-- ==== Sys2Proof/Laws/Frame.lean ====
section
/-! SUPPORT. What each shared operation can change: one lemma per operation, naming the parts of the state it may touch. All
other parts are what they were. -/

set_option Elab.async false

namespace Sys2Proof.Machine

theorem Within.refl (m : Touch) (s : State) : Within m s s := by
  constructor <;> intros <;> rfl

theorem Within.trans {m : Touch} {s t u : State} (h : Within m s t) (k : Within m t u) : Within m s u where
  pins := k.pins.trans h.pins
  inReset := k.inReset.trans h.inReset
  localTime := k.localTime.trans h.localTime
  pending := k.pending.trans h.pending
  mem e := (k.mem e).trans (h.mem e)
  readData e := (k.readData e).trans (h.readData e)
  cd e := (k.cd e).trans (h.cd e)
  strap e := (k.strap e).trans (h.strap e)
  layoutDefined e := (k.layoutDefined e).trans (h.layoutDefined e)
  resultsBase e := (k.resultsBase e).trans (h.resultsBase e)
  archiveBase e := (k.archiveBase e).trans (h.archiveBase e)
  access e := (k.access e).trans (h.access e)
  queue e := (k.queue e).trans (h.queue e)
  taskRead e := (k.taskRead e).trans (h.taskRead e)
  sf e := (k.sf e).trans (h.sf e)
  hx e := (k.hx e).trans (h.hx e)
  el e := (k.el e).trans (h.el e)
  zones e := (k.zones e).trans (h.zones e)
  eu e := (k.eu e).trans (h.eu e)
  euState e := (k.euState e).trans (h.euState e)
  tu e := (k.tu e).trans (h.tu e)
  ru e := (k.ru e).trans (h.ru e)
  free e := (k.free e).trans (h.free e)

/-- Every part that m names, n names too. -/
structure Touch.le (m n : Touch) : Prop where
  mem : n.mem = false → m.mem = false
  readData : n.readData = false → m.readData = false
  cd : n.cd = false → m.cd = false
  pu : n.pu = false → m.pu = false
  access : n.access = false → m.access = false
  queue : n.queue = false → m.queue = false
  read : n.read = false → m.read = false
  sf : n.sf = false → m.sf = false
  hx : n.hx = false → m.hx = false
  el : n.el = false → m.el = false
  zones : n.zones = false → m.zones = false
  eu : n.eu = false → m.eu = false
  euState : n.euState = false → m.euState = false
  tu : n.tu = false → m.tu = false
  ru : n.ru = false → m.ru = false
  free : n.free = false → m.free = false

theorem Within.mono {m n : Touch} {s t : State} (h : Within m s t) (l : m.le n) : Within n s t where
  pins := h.pins
  inReset := h.inReset
  localTime := h.localTime
  pending := h.pending
  mem e := h.mem (l.mem e)
  readData e := h.readData (l.readData e)
  cd e := h.cd (l.cd e)
  strap e := h.strap (l.pu e)
  layoutDefined e := h.layoutDefined (l.pu e)
  resultsBase e := h.resultsBase (l.pu e)
  archiveBase e := h.archiveBase (l.pu e)
  access e := h.access (l.access e)
  queue e := h.queue (l.queue e)
  taskRead e := h.taskRead (l.read e)
  sf e := h.sf (l.sf e)
  hx e := h.hx (l.hx e)
  el e := h.el (l.el e)
  zones e := h.zones (l.zones e)
  eu e := h.eu (l.eu e)
  euState e := h.euState (l.euState e)
  tu e := h.tu (l.tu e)
  ru e := h.ru (l.ru e)
  free e := h.free (l.free e)

/-- Lifts a lemma to a wider touch, both written out. -/
theorem Within.widen {m n : Touch} {s t : State} (h : Within m s t)
    (l : m.le n := by constructor <;> simp) : Within n s t := h.mono l

theorem Within.ite {m : Touch} {s t u : State} {p : Prop} [Decidable p] (h : Within m s t) (k : Within m s u) :
    Within m s (if p then t else u) := by
  split <;> assumption

theorem Within.foldl {α : Type} {m : Touch} (f : State → α → State) (h : ∀ s a, Within m s (f s a)) (l : List α) :
    ∀ s, Within m s (l.foldl f s) := by
  induction l with
  | nil => exact Within.refl m
  | cons a l ih => exact fun s => (h s a).trans (ih (f s a))

/-! ### Flags and counters -/

theorem withRu_within (s : State) (x : ReportUnit) : Within .onlyRu s (s.withRu x) := by
  constructor <;> simp

theorem countOccurrence_within (o : Occurrence) (s : State) : Within .onlyRu s (countOccurrence o s) :=
  withRu_within s _

theorem raiseCause_within (c : Cause) (s : State) : Within .onlyRu s (raiseCause c s) := withRu_within s _

theorem countIf_within (b : Bool) (o : Occurrence) (s : State) : Within .onlyRu s (countIf b o s) :=
  Within.ite (countOccurrence_within o s) (Within.refl _ s)

theorem raiseIf_within (b : Bool) (c : Cause) (s : State) : Within .onlyRu s (raiseIf b c s) :=
  Within.ite (raiseCause_within c s) (Within.refl _ s)

theorem noteDrop_within (k : DropKind) (a : Addr) (s : State) : Within .onlyRu s (noteDrop k a s) :=
  ((countOccurrence_within _ s).trans (raiseCause_within _ _)).trans (withRu_within _ _)

theorem handVerdicts_within (cs : List (Fin 48)) (s : State) : Within .onlyRu s (handVerdicts cs s) := by
  unfold handVerdicts
  split
  · exact withRu_within s _
  · exact Within.refl _ s

/-! ### Posting -/

theorem enqueue_within {id : RecordId} {ws : List Word} {s t : State} (h : enqueue id ws s = some t) :
    Within .post s t := by
  unfold enqueue at h
  split at h
  · cases h
    constructor <;> simp
  · cases h

theorem replaceQueued_within (id : RecordId) (ws : List Word) (s : State) : Within .post s (replaceQueued id ws s) := by
  constructor <;> simp [replaceQueued]

theorem takeFree_within (s : State) : Within .post s s.takeFree := by
  constructor <;> simp

theorem markDirty_within (id : RecordId) (b : Bool) (s : State) : Within .post s (markDirty id b s) :=
  (withRu_within s _).widen

theorem enqueueRecord_within {id : RecordId} {s t : State} (h : enqueueRecord id s = some t) : Within .post s t := by
  unfold enqueueRecord at h
  obtain ⟨u, hu, rfl⟩ := Option.map_eq_some_iff.mp h
  exact ((enqueue_within hu).trans (takeFree_within u)).trans (markDirty_within _ _ _)

theorem offer_within (id : RecordId) (s : State) : Within .post s (offer id s) := by
  unfold offer
  split
  · exact (replaceQueued_within _ _ s).trans (takeFree_within _)
  all_goals
    cases h : enqueueRecord id s with
    | none => exact markDirty_within _ _ _
    | some t => exact enqueueRecord_within h

theorem offerIf_within (b : Bool) (id : RecordId) (s : State) : Within .post s (offerIf b id s) :=
  Within.ite (offer_within id s) (Within.refl _ s)

theorem raiseTrace_within (s : State) : Within .post s (raiseTrace s) := by
  unfold raiseTrace
  split
  · have h : Within .post s (raiseCause .trace (s.withRu { s.ru with traceAwait := false })) :=
      ((withRu_within s _).trans (raiseCause_within _ _)).widen
    exact Within.ite (h.trans (offer_within _ _)) h
  · exact Within.refl _ s

theorem offerLog_within (ws : List Word) (s : State) : Within .post s (offerLog ws s) := by
  unfold offerLog
  split
  · next h => exact (enqueue_within h).trans ((countOccurrence_within _ _).trans (withRu_within _ _)).widen
  · exact (countOccurrence_within _ s).widen

/-- A round of reports posts, and does nothing else, whatever it compares with. -/
theorem report_within (p : Posting) (before after : State) : Within .post after (report p before after) := by
  unfold report
  refine Within.trans ?_ (raiseTrace_within _)
  refine Within.trans ?_ ((offerIf_within _ _ _).trans (offerIf_within _ _ _))
  refine Within.trans ?_ (Within.foldl _ (fun t c => offer_within _ t) p.verdicts _)
  refine Within.trans ?_ (offerIf_within _ _ _)
  refine Within.trans ?_ (offerIf_within _ _ _)
  refine Within.trans ?_ (offerIf_within _ _ _)
  cases p.log with
  | none => exact Within.refl _ _
  | some ws => exact offerLog_within ws after

theorem postDirtyList_within (ids : List RecordId) : ∀ s, Within .post s (postDirtyList ids s) := by
  induction ids with
  | nil => exact Within.refl _
  | cons id ids ih =>
    intro s
    unfold postDirtyList
    split
    · split
      · next h => exact (enqueueRecord_within h).trans (ih _)
      · exact Within.refl _ s
    · exact ih s

theorem postDirty_within (s : State) : Within .post s (postDirty s) :=
  (postDirtyList_within _ s).trans (raiseTrace_within _)

/-- A report of a state that an operation has reached. -/
theorem Within.report {m : Touch} {s t : State} (h : Within m s t) (p : Posting) (b : State)
    (l : Touch.post.le m := by constructor <;> simp) : Within m s (report p b t) :=
  h.trans ((report_within p b t).mono l)

end Sys2Proof.Machine
end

-*-

* _What this task involves_
Which lines of the listing contain the word "where"? Copy each of them.

* _Output_
theorem Within.trans {m : Touch} {s t u : State} (h : Within m s t) (k : Within m t u) : Within m s u where
structure Touch.le (m n : Touch) : Prop where
theorem Within.mono {m n : Touch} {s t : State} (h : Within m s t) (l : m.le n) : Within n s t where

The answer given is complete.